## Importing Relevant Libraries for WebScraping and Setting up the DataFrame

In [2]:
from bs4 import BeautifulSoup
import requests
import pandas as pd

### I use BS to scrape the table from wikipedia

In [3]:
source = requests.get('https://en.wikipedia.org/wiki/List_of_postal_codes_of_Canada:_M').text
soup = BeautifulSoup(source, 'lxml')
table = soup.find('table', class_ = "wikitable sortable").tbody.text

### The scraped table information is in str format.
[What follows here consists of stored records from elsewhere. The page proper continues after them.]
/-- R230, R231: the reset event sets every register to its reset value and touches nothing else: neither port, nor the boundary
(nothing is sent, released or drained), nor turn and schedule, nor the configuration; the request is withdrawn. While an
operation is in progress it does not occur, asked for or not: the step is the turn of a port. -/
def Obligations.ResetEventSetsTheRegisters : Prop :=
  (∀ s : State, s.resetReq = true → s.portS.cur = none → s.portR.cur = none →
    ∃ t, step s = .next t ∧ t.eng.nextId = 0 ∧ (∀ j, (t.slot j).valid = false ∧ (t.slot j).occupied = false) ∧
      t.eng.lock = .free ∧ initStateCode t.eng.initState = 0 ∧ t.eng.chipCount = 0 ∧ failReasonCode t.eng.failReason = 0 ∧
      t = { s with eng := t.eng, resetReq := false }) ∧
  (∀ s : State, s.portS.cur ≠ none ∨ s.portR.cur ≠ none → step s = stepPort s.nextTurn.turn s.nextTurn)

/-- `decode` of `encode` is the identity on every operation well-formed for the parameters, whatever the parameters are and
whatever follows it (the byte form is the model's, log 1). -/
def Obligations.DecodeEncodeRoundTrip : Prop :=
  ∀ (c : Params) (i : Instr) (rest : Bytes), WellFormed c i →
    decodeCommandPort c i.port (encode c i ++ rest) = .ok (i, rest)

/-- A few operations written out byte by byte decode, with R9's parameters, to what they stand for (operation codes of R51,
frames of R65). -/
def Obligations.WrittenOutWordsDecode : Prop :=
  decodeCommandPort Params.default .S [0x00, 0x01, 0x52, 0x01, 0x05, 0x00] = .ok (.crc5 .S [0x52, 0x05], []) ∧
  decodeCommandPort Params.default .S [0x06, 0x04, 0x13, 0x66, 0x0B] = .ok (.enumerate .S 4 0x1366 11, []) ∧
  decodeCommandPort Params.default .R [0x0D, 0x18] = .ok (.take .R 24, []) ∧
  decodeCommandPort Params.default .S [0x55, 0xAA, 0x40, 0x05, 0x55, 0x00, 0x0A] = .ok (.setaddr .S 0x55 0x0A, []) ∧
  decodeTableWord 8 0x10 = some (.initStep .S) ∧ decodeTableWord 8 0x0F = some (.result .R)

/-! ### The checksums (R80 to R86) -/

/-- R82, R85: `CRC5` and `CRC16` complete on either port for every byte string with the checksum of it, and change nothing
else; of the empty string it is the initial value, `0x1F` and `0xFFFF` with R9's parameters. -/
def Obligations.CrcOperationsAnswerTheChecksum : Prop :=
  (∀ (p : Port) (B : Bytes) (s : State),
    exec (.crc5 p B) s = .next (s.answer p .ok (.crc5 (crc5 s.params B))) ∧
    exec (.crc16 p B) s = .next (s.answer p .ok (.crc16 (crc16 s.params B)))) ∧
  (∀ c : Params, crc5 c [] = c.crc5Init ∧ crc16 c [] = c.crc16Init) ∧
  crc5 Params.default [] = 0x1F ∧ crc16 Params.default [] = 0xFFFF

/-- R81's flip-flop form, which the spec derives for the generator x^5 + x^2 + 1 and the initial value `0x1F`, computes the
same `crc5`. -/
def Obligations.Crc5IsTheFlipFlopForm : Prop :=
  ∀ B : Bytes, (crc5 Params.default B).toNat = flopValue ((inputBits B).foldl flopStep (true, true, true, true, true))

/-- R84's bit-serial form, which the spec derives, computes the same `crc16`, for every generator and initial value. -/
def Obligations.Crc16IsTheBitSerialForm : Prop :=
  ∀ (c : Params) (B : Bytes), crc16 c B = (inputBits B).foldl (serial16 c.crc16Poly) c.crc16Init

/-- R83 (ii), which the spec derives: flipping any one bit of any byte string changes its `crc5`, for every generator
with constant term 1, whatever the initial value. -/
def Obligations.Crc5ChangesOnEveryBitFlip : Prop :=
  ∀ (c : Params) (A C : Bytes) (b : Byte) (k : Nat), c.crc5Poly.getLsbD 0 = true → k < 8 →
    crc5 c (A ++ (b ^^^ BitVec.twoPow 8 k) :: C) ≠ crc5 c (A ++ b :: C)

/-- R86 (ii), which the spec derives: flipping any one bit of any byte string changes its `crc16`, for every generator
with constant term 1, whatever the initial value. -/
def Obligations.Crc16ChangesOnEveryBitFlip : Prop :=
  ∀ (c : Params) (A C : Bytes) (b : Byte) (k : Nat), c.crc16Poly.getLsbD 0 = true → k < 8 →
    crc16 c (A ++ (b ^^^ BitVec.twoPow 8 k) :: C) ≠ crc16 c (A ++ b :: C)

/-- R86 (iii), which the spec derives: appending the checksum big-endian gives residue zero, for every generator and initial
value. -/
def Obligations.Crc16ResidueIsZero : Prop :=
  ∀ (c : Params) (B : Bytes), crc16 c (B ++ [(crc16 c B).extractLsb' 8 8, (crc16 c B).extractLsb' 0 8]) = 0

/-! ### The frame unit (R91 to R100) -/

/-- R92: `ENCODE` completes with the frame of the shape the header's job flag selects, byte by byte, or refuses a payload whose
length plus the shape's offset does not fit the length byte (`DefaultParametersAreR9s` has R92's own numbers). -/
def Obligations.EncodeBuildsTheFrame : Prop :=
  ∀ (h : Byte) (P : Bytes) (s : State),
    (h &&& s.params.hdrJobFlag ≠ 0 → P.length + s.params.lenOffJob ≤ 255 →
      exec (.encode .S h P) s = .next (s.answer .S .ok (.bytes
        ([0x55, 0xAA, h, BitVec.ofNat 8 (P.length + s.params.lenOffJob)] ++ P ++
          [(crc16 s.params ([h, BitVec.ofNat 8 (P.length + s.params.lenOffJob)] ++ P)).extractLsb' 8 8,
           (crc16 s.params ([h, BitVec.ofNat 8 (P.length + s.params.lenOffJob)] ++ P)).extractLsb' 0 8])))) ∧
    (h &&& s.params.hdrJobFlag = 0 → P.length + s.params.lenOffCmd ≤ 255 →
      exec (.encode .S h P) s = .next (s.answer .S .ok (.bytes
        ([0x55, 0xAA, h, BitVec.ofNat 8 (P.length + s.params.lenOffCmd)] ++ P ++
          [(crc5 s.params ([h, BitVec.ofNat 8 (P.length + s.params.lenOffCmd)] ++ P)).setWidth 8])))) ∧
    (h &&& s.params.hdrJobFlag ≠ 0 → 255 < P.length + s.params.lenOffJob →
      exec (.encode .S h P) s = .next (s.answer .S .refusedOperand .empty)) ∧
    (h &&& s.params.hdrJobFlag = 0 → 255 < P.length + s.params.lenOffCmd →
      exec (.encode .S h P) s = .next (s.answer .S .refusedOperand .empty)) ∧
    (s.params = Params.default → exec (.encode .S h P) s = .next (match encodeR92 h P with
      | some F => s.answer .S .ok (.bytes F)
      | none => s.answer .S .refusedOperand .empty))

/-- R95, R96: `DECODE` completes on either port for every byte string; preamble, then length, then checksum, and the first
failure is reported; a whole frame gives its header and payload. The length byte must be the payload's byte count plus the
shape's offset, which with R9's offsets is the byte count minus 2: so the last clause. -/
def Obligations.DecodeReportsTheFirstFailure : Prop :=
  ∀ (p : Port) (B : Bytes) (s : State),
    (B.take 2 ≠ [0x55, 0xAA] → exec (.decode p B) s = .next (s.answer p .framePreamble .empty)) ∧
    (B.take 2 = [0x55, 0xAA] → B.length < 4 → exec (.decode p B) s = .next (s.answer p .frameLength .empty)) ∧
    (∀ (h len : Byte) (rest : Bytes), B = [0x55, 0xAA, h, len] ++ rest →
      (h &&& s.params.hdrJobFlag ≠ 0 → rest.length < 2 ∨ len.toNat ≠ rest.length - 2 + s.params.lenOffJob →
        exec (.decode p B) s = .next (s.answer p .frameLength .empty)) ∧
      (h &&& s.params.hdrJobFlag = 0 → rest.length < 1 ∨ len.toNat ≠ rest.length - 1 + s.params.lenOffCmd →
        exec (.decode p B) s = .next (s.answer p .frameLength .empty)) ∧
      (h &&& s.params.hdrJobFlag ≠ 0 → ∀ (P : Bytes) (hi lo : Byte), rest = P ++ [hi, lo] →
        len.toNat = P.length + s.params.lenOffJob →
        (hi ++ lo ≠ crc16 s.params ([h, len] ++ P) → exec (.decode p B) s = .next (s.answer p .frameChecksum .empty)) ∧
        (hi ++ lo = crc16 s.params ([h, len] ++ P) → exec (.decode p B) s = .next (s.answer p .ok (.decoded h P)))) ∧
      (h &&& s.params.hdrJobFlag = 0 → ∀ (P : Bytes) (k : Byte), rest = P ++ [k] →
        len.toNat = P.length + s.params.lenOffCmd →
        (k ≠ (crc5 s.params ([h, len] ++ P)).setWidth 8 → exec (.decode p B) s = .next (s.answer p .frameChecksum .empty)) ∧
        (k = (crc5 s.params ([h, len] ++ P)).setWidth 8 → exec (.decode p B) s = .next (s.answer p .ok (.decoded h P)))) ∧
      (s.params = Params.default → len.toNat ≠ B.length - 2 → exec (.decode p B) s = .next (s.answer p .frameLength .empty)))

/-- R94: decoding what `ENCODE` answered recovers header and payload, for both shapes and every payload it accepts, whatever the
parameters, so long as both have the same. -/
def Obligations.FramingRoundTrip : Prop :=
  ∀ (h : Byte) (P : Bytes) (s : State),
    P.length + (if h &&& s.params.hdrJobFlag ≠ 0 then s.params.lenOffJob else s.params.lenOffCmd) ≤ 255 →
    ∃ F, exec (.encode .S h P) s = .next (s.answer .S .ok (.bytes F)) ∧
      ∀ (p : Port) (t : State), t.params = s.params → exec (.decode p F) t = .next (t.answer p .ok (.decoded h P))

/-- R58, R95: the only byte string `DECODE` accepts with header `h` and payload `P` is the one `ENCODE` builds. -/
def Obligations.DecodeAcceptsOnlyEncodedFrames : Prop :=
  ∀ (p : Port) (B : Bytes) (s : State) (h : Byte) (P : Bytes),
    exec (.decode p B) s = .next (s.answer p .ok (.decoded h P)) →
    exec (.encode .S h P) s = .next (s.answer .S .ok (.bytes B))

/-- R98: `JOBPAYLOAD` completes with 82 bytes, each field at its offset (R60), big-endian, none examined. -/
def Obligations.JobPayloadFieldsStandAtTheirOffsets : Prop :=
  ∀ (f : JobFields) (s : State), ∃ P : Bytes,
    exec (.jobpayload .S f) s = .next (s.answer .S .ok (.bytes P)) ∧
    P.length = 82 ∧ P.getD 0 0 = f.jobId ∧ P.getD 1 0 = f.numMidstates ∧
    (∀ k < 4, P.getD (2 + k) 0 = f.startingNonce.extractLsb' (24 - 8 * k) 8 ∧
      P.getD (6 + k) 0 = f.nbits.extractLsb' (24 - 8 * k) 8 ∧ P.getD (10 + k) 0 = f.ntime.extractLsb' (24 - 8 * k) 8 ∧
      P.getD (78 + k) 0 = f.version.extractLsb' (24 - 8 * k) 8) ∧
    (P.drop 14).take 32 = f.merkleRoot.toList ∧ (P.drop 46).take 32 = f.prevBlockHash.toList

/-- The `JOBPAYLOAD_LAYOUT` row completes with the 82 bytes `JOBPAYLOAD` answers for the same fields, and `ENCODE` with a job
header makes an 88-byte job frame of them, of length byte `0x56` with R9's offset (R60; that the row is assembled and answered
is the model's choice, log 2). -/
def Obligations.JobPayloadLayoutRowIsAssembled : Prop :=
  ∀ (f : JobFields) (s : State), ∃ P : Bytes,
    exec (.jobpayloadLayout .S f) s = .next (s.answer .S .ok (.bytes P)) ∧
    exec (.jobpayload .S f) s = .next (s.answer .S .ok (.bytes P)) ∧
    ∀ h : Byte, h &&& s.params.hdrJobFlag ≠ 0 → 82 + s.params.lenOffJob ≤ 255 →
      ∃ F : Bytes, exec (.encode .S h P) s = .next (s.answer .S .ok (.bytes F)) ∧ F.length = 88 ∧
        (F.getD 3 0).toNat = 82 + s.params.lenOffJob ∧ (F.drop 4).take 82 = P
Here I convert it to a Pandas Dataframe

In [4]:
table_list = [line.split('\n') for line in (table.split('\n\n'))]

df = pd.DataFrame(table_list, columns = table_list[0])
df.drop([0,289], inplace= True)#I drop the first and last rows which are the table header and none, repectively

df.head()

Unnamed: 0,Unnamed: 1,Postcode,Borough,Neighbourhood
1,,M1A,Not assigned,Not assigned
2,,M2A,Not assigned,Not assigned
3,,M3A,North York,Parkwoods
4,,M4A,North York,Victoria Village
5,,M5A,Downtown Toronto,Harbourfront


### Table rows with unassigned Boroughs are dropped

In [5]:
na = df['Borough'] == "Not assigned"
df = df[~na].reset_index(drop = True)

In [6]:
df.shape

(211, 4)

In [7]:
df.head(10)

Unnamed: 0,Unnamed: 1,Postcode,Borough,Neighbourhood
0,,M3A,North York,Parkwoods
1,,M4A,North York,Victoria Village
2,,M5A,Downtown Toronto,Harbourfront
3,,M5A,Downtown Toronto,Regent Park
4,,M6A,North York,Lawrence Heights
5,,M6A,North York,Lawrence Manor
6,,M7A,Queen's Park,Not assigned
7,,M9A,Etobicoke,Islington Avenue
8,,M1B,Scarborough,Rouge
9,,M1B,Scarborough,Malvern


### I replace unassigned Neighborhoods with the name of the Borough

In [8]:
df['Neighbourhood'][df['Neighbourhood'] == "Not assigned"] = df['Borough'][df['Neighbourhood'] == "Not assigned"]

In [9]:
df.head(10)

Unnamed: 0,Unnamed: 1,Postcode,Borough,Neighbourhood
0,,M3A,North York,Parkwoods
1,,M4A,North York,Victoria Village
2,,M5A,Downtown Toronto,Harbourfront
3,,M5A,Downtown Toronto,Regent Park
4,,M6A,North York,Lawrence Heights
5,,M6A,North York,Lawrence Manor
6,,M7A,Queen's Park,Queen's Park
7,,M9A,Etobicoke,Islington Avenue
8,,M1B,Scarborough,Rouge
9,,M1B,Scarborough,Malvern


### Here, I aggregate the df based on Neighborhoods with similar Boroughs and Postcodes

In [10]:
df_grouped = df.groupby(['Postcode', 'Borough'], as_index = 0, sort = 0).agg(', '.join)

In [11]:
df_grouped.head()

Unnamed: 0,Postcode,Borough,Unnamed: 3,Neighbourhood
0,M3A,North York,,Parkwoods
1,M4A,North York,,Victoria Village
2,M5A,Downtown Toronto,",","Harbourfront, Regent Park"
3,M6A,North York,",","Lawrence Heights, Lawrence Manor"
4,M7A,Queen's Park,,Queen's Park


#### Dropping the column with the trailing commas

In [12]:
df_grouped.drop(columns='', inplace= True)

In [13]:
df_grouped.head()

Unnamed: 0,Postcode,Borough,Neighbourhood
0,M3A,North York,Parkwoods
1,M4A,North York,Victoria Village
2,M5A,Downtown Toronto,"Harbourfront, Regent Park"
3,M6A,North York,"Lawrence Heights, Lawrence Manor"
4,M7A,Queen's Park,Queen's Park


In [14]:
df_grouped.shape

(103, 3)